Mark Warner never noticed it before. He’s there to get away from his life, his ailing mother. Out of his head. Not to think about anything.
Birds sing in the wood. But their rhythms seem wrong somehow. Insects crawl and nest, but not where you’d expect them to.
Something in Thurstrop Wood has noticed him. And now it’s seen him – it doesn’t want to let him go…
Surreally beautiful and uncomfortably visceral, Phengaris’ eco-horrors will stay with you long after the final page.
Review
In the final moments of Phengaris, a character reflects on what has just occurred and finds things to be “so very far from satisfying.” Unfortunately, I had similar thoughts on Phengaris itself.

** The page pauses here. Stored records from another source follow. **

-- ==== Sys2Proof/Machine/Sequence.lean ====
section
/-! DEFINITION. RESET and DIGEST (spec/40_commands.md R100, R105). -/

namespace Sys2Proof.Machine

/-- RESET (R100): CLEAR; `(OK, empty)`. Legal in every state. -/
def execReset (s : State) : Host.Outcome State Fault Refusal :=
  s.complete (clear s.core) .empty

/-- DIGEST (R105): FINALIZE, whose digest leaves in the response and whose CLEAR leaves the reset state; `(OK, D[0..15])`. -/
def execDigest (s : State) : Host.Outcome State Fault Refusal :=
  s.complete (finalizeState s.core) (.digest (finalizeDigest s.core))

end Sys2Proof.Machine
end

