-- ==== Sys2Proof/Machine/Dispatch.lean ====
section
/-! DEFINITION. The dispatch of a decoded command to its meaning (spec/40_commands.md R108). -/

namespace Sys2Proof.Machine

def exec (i : Instr) (s : State) : Host.Outcome State Fault Refusal :=
  match i with
  | .reset => Sys2Proof.Machine.execReset s
  | .updateByte b => Sys2Proof.Machine.execUpdateByte b s
  | .updateBulk input o n => Sys2Proof.Machine.execUpdateBulk input o n s
  | .digest => Sys2Proof.Machine.execDigest s
  | .getName => Sys2Proof.Machine.execGetName s
  | .getOutlen => Sys2Proof.Machine.execGetOutlen s

end Sys2Proof.Machine
end

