-- ==== Sys2Proof/Tests/Slice0.lean ====
section
/-! SUPPORT. Small tests. Expected values are those of spec/95_test_vectors.md (its section is named) or are counted by hand from a rule.
The theorems named witness_* show concrete states and operands that meet the hypotheses of a statement. -/

namespace Sys2Proof.Tests

open Sys2Proof Sys2Proof.Machine

/-- The state a next outcome holds. -/
def nextOf : Host.Outcome State Fault Refusal → Option State
  | .next s => some s
  | .fault _ => none
  | .refused _ => none

/-- The refusal of an outcome. -/
def refusalOf : Host.Outcome State Fault Refusal → Option Refusal
  | .next _ => none
  | .fault _ => none
  | .refused r => some r

/-- The last response and the buffer count after an outcome. -/
def answerOf (o : Host.Outcome State Fault Refusal) : Option (Option Response × Fin 16) :=
  (nextOf o).map fun s => (s.outbox.getLast?, s.core.BLEN)

/-- Sixteen equal bytes. -/
def sixteen (b : Byte) : Block := Vector.replicate 16 b

/-- A core with a partial block "abc" and marked C, L and X; L = C[15]. -/
def busyCore : CoreState where
  BUF := #v[0x61, 0x62, 0x63, 0, 0, 0, 0, 0, 0, 0, 0, 0, 0, 0, 0xee, 0xff]
  BLEN := 3
  C := sixteen 0x11
  L := 0x11
  X := Vector.replicate 48 0x22
  PHASE := .accumulating

/-- A state around a core, with a script. -/
def stateOf (c : CoreState) (es : List HostEvent) : State := ⟨c, es, []⟩

/-- The host's next event is this word with this bundle. -/
def issue (w : CmdWord) (b : Bundle) : HostEvent := HostEvent.plain ⟨w, b⟩

/-- A bundle. -/
def abc (o n : Int) : Bundle := ⟨some [0x61, 0x62, 0x63], BitVec.ofInt 32 o, BitVec.ofInt 32 n⟩

/-! ## Well-formedness: each check refuses an ill-formed term -/

theorem test_wf_rejects_offset_below : (Instr.updateBulk (some []) (-2147483649) 0).wellFormed = false := by decide
theorem test_wf_rejects_offset_above : (Instr.updateBulk (some []) 2147483648 0).wellFormed = false := by decide
theorem test_wf_rejects_length_below : (Instr.updateBulk none 0 (-2147483649)).wellFormed = false := by decide
theorem test_wf_rejects_length_above : (Instr.updateBulk none 0 2147483648).wellFormed = false := by decide
theorem test_wf_accepts_extremes : (Instr.updateBulk none (-2147483648) 2147483647).wellFormed = true := by decide

/-! ## Decoding: words written out bit by bit from R71's patterns (95, section 2.1) -/

theorem test_decode_reset : decode 0b00000000000000000000000000000001 Bundle.nothing = .ok .reset := by decide
theorem test_decode_update_byte :
    decode 0b00000000000000000110000100000010 Bundle.nothing = .ok (.updateByte 0x61) := by decide
theorem test_decode_update_byte_zero :
    decode 0b00000000000000000000000000000010 Bundle.nothing = .ok (.updateByte 0) := by decide
theorem test_decode_update_bulk :
    decode 0b00000000000000000000000000000011 (abc (-1) 2) = .ok (.updateBulk (some [0x61, 0x62, 0x63]) (-1) 2) := by decide
theorem test_decode_digest : decode 0b00000000000000000000000000000100 Bundle.nothing = .ok .digest := by decide
theorem test_decode_get_name : decode 0b00000000000000000000000000000101 Bundle.nothing = .ok .getName := by decide
theorem test_decode_get_outlen : decode 0b00000000000000000000000000000110 Bundle.nothing = .ok .getOutlen := by decide
theorem test_decode_illegal_opcodes :
    [0x00000000, 0x00000007, 0x0000000F].map (fun w => decode w Bundle.nothing) =
      [.error .reservedOpcode, .error .reservedOpcode, .error .reservedOpcode] := by decide
theorem test_decode_illegal_data :
    [0x00000101, 0x00000104].map (fun w => decode w Bundle.nothing) = [.error .dataNotZero, .error .dataNotZero] := by decide
theorem test_decode_illegal_reserved :
    [0x00000012, 0x00010002, 0x80000004].map (fun w => decode w Bundle.nothing) =
      [.error .reservedBits, .error .reservedBits, .error .reservedBits] := by decide
theorem test_encode_update_byte : (encode (.updateByte 0x61)).word = 0x00006102 := by decide
theorem test_encode_bulk_negative :
    (encode (.updateBulk none (-1) (-1))).bundle = ⟨none, 0xFFFFFFFF, 0xFFFFFFFF⟩ := by decide
theorem test_table_words :
    [1, 2, 3, 4, 5, 6].map (decodeTableWord 32) =
      [some .reset, some (.updateByte 0), some (.updateBulk (some []) 0 0), some .digest, some .getName, some .getOutlen] := by
  decide
theorem test_table_word_illegal : decodeTableWord 32 0 = none := by decide

/-! ## S-box, checksum, compression, padding -/

/-- The check values of 10_state.md R27. -/
theorem test_sbox_check_values :
    [0x00, 0x01, 0x10, 0x80, 0xff, 0xdd].map sbox = [0x29, 0x2e, 0x62, 0x45, 0x14, 0x00] := by decide +kernel

/-- 95, section 2.2, "abc" padded. -/
theorem test_checksum_abc :
    cksLoop #v[0x61, 0x62, 0x63, 0xd, 0xd, 0xd, 0xd, 0xd, 0xd, 0xd, 0xd, 0xd, 0xd, 0xd, 0xd, 0xd] (sixteen 0) 0 =
      (blockOfHex 0x19e29d1b7304368e595a276f302f57cc, 0xcc) := by decide +kernel

/-- 95, section 2.2, the carry into a second block. -/
theorem test_checksum_carry :
    cksLoop (blockOfHex 0x101112131415161718191a1b1c1d1e1f) (blockOfHex 0x2967a5afce08062ee07774f111bc0d43) 0x43 =
      (blockOfHex 0xb3c44d3844771f134142413d8a4a57d7, 0xd7) := by decide +kernel

/-- 95, section 2.3: pass 0 of the zero block ends with t = 0x80. -/
theorem test_pass_zero_running_byte : (onePass (Vector.replicate 48 0, 0) 0).2 = 0x80 := by decide +kernel

/-- 95, section 2.3: `t = f5`, `j = 17` gives 06. -/
theorem test_pass_increment_wraps : (0xf5 : Byte) + BitVec.ofNat 8 17 = 0x06 := by decide

/-- R155: the thirds after COMPRESS_LOAD, at their first and last bytes. -/
theorem test_load_thirds :
    [0, 15, 16, 31, 32, 47].map (fun k => (loadWorkspace (sixteen 0x0f) (Vector.replicate 48 0x22)).toList[k]?) =
      [some 0x22, some 0x22, some 0x0f, some 0x0f, some 0x2d, some 0x2d] := by decide +kernel

/-- 95, section 2.3: X0 after PROCESS_BLOCK of the zero block from the reset state. -/
theorem test_compress_zero_block :
    extract (compress (sixteen 0) CoreState.reset) = blockOfHex 0x31817b3bc77d835797313d526e88b863 := by decide +kernel

/-- 95, section 2.4, BLEN = 3. -/
theorem test_pad_abc : (pad busyCore).BUF = blockOfHex 0x6162630d0d0d0d0d0d0d0d0d0d0d0d0d := by decide +kernel

/-- 95, section 2.4, BLEN = 0 and BLEN = 15. -/
theorem test_pad_edges :
    padBlock (sixteen 0x61) 0 = sixteen 0x10 ∧ padBlock (sixteen 0x61) 15 = blockOfHex 0x61616161616161616161616161616101 := by
  decide +kernel

/-! ## Commands -/

/-- 40_commands.md R100's example. -/
theorem test_reset_clears :
    (nextOf (exec .reset (stateOf busyCore []))).map (fun s => (s.core.BLEN, s.core.C, s.core.L, s.core.BUF)) =
      some (0, sixteen 0, 0, busyCore.BUF) := by decide +kernel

Reading Anna Orridge’s novella hot on the heels of Todd Keisling’s The Sundowner’s Dance, I couldn’t help but compare the two given the surprising overlap in their subjects. Both deal with life and grief in suburbia and unnatural insectile infestations, with an undercurrent of cosmic horror running beneath it all. Sadly, Phengaris disappoints in almost all the same areas where The Sundowner’s Dance proved so successful.
My biggest hurdle with Phengaris were the characters and their motivations. So much of the latter came across as simply being too oblique, particularly with Aurora, the seldom-seen antagonist who effectively bookends the narrative. Both her and Mark, our central teenage protagonist, do things for little reason beyond the plot requiring them to do so, and they lack any kind of interiority to compel them forward.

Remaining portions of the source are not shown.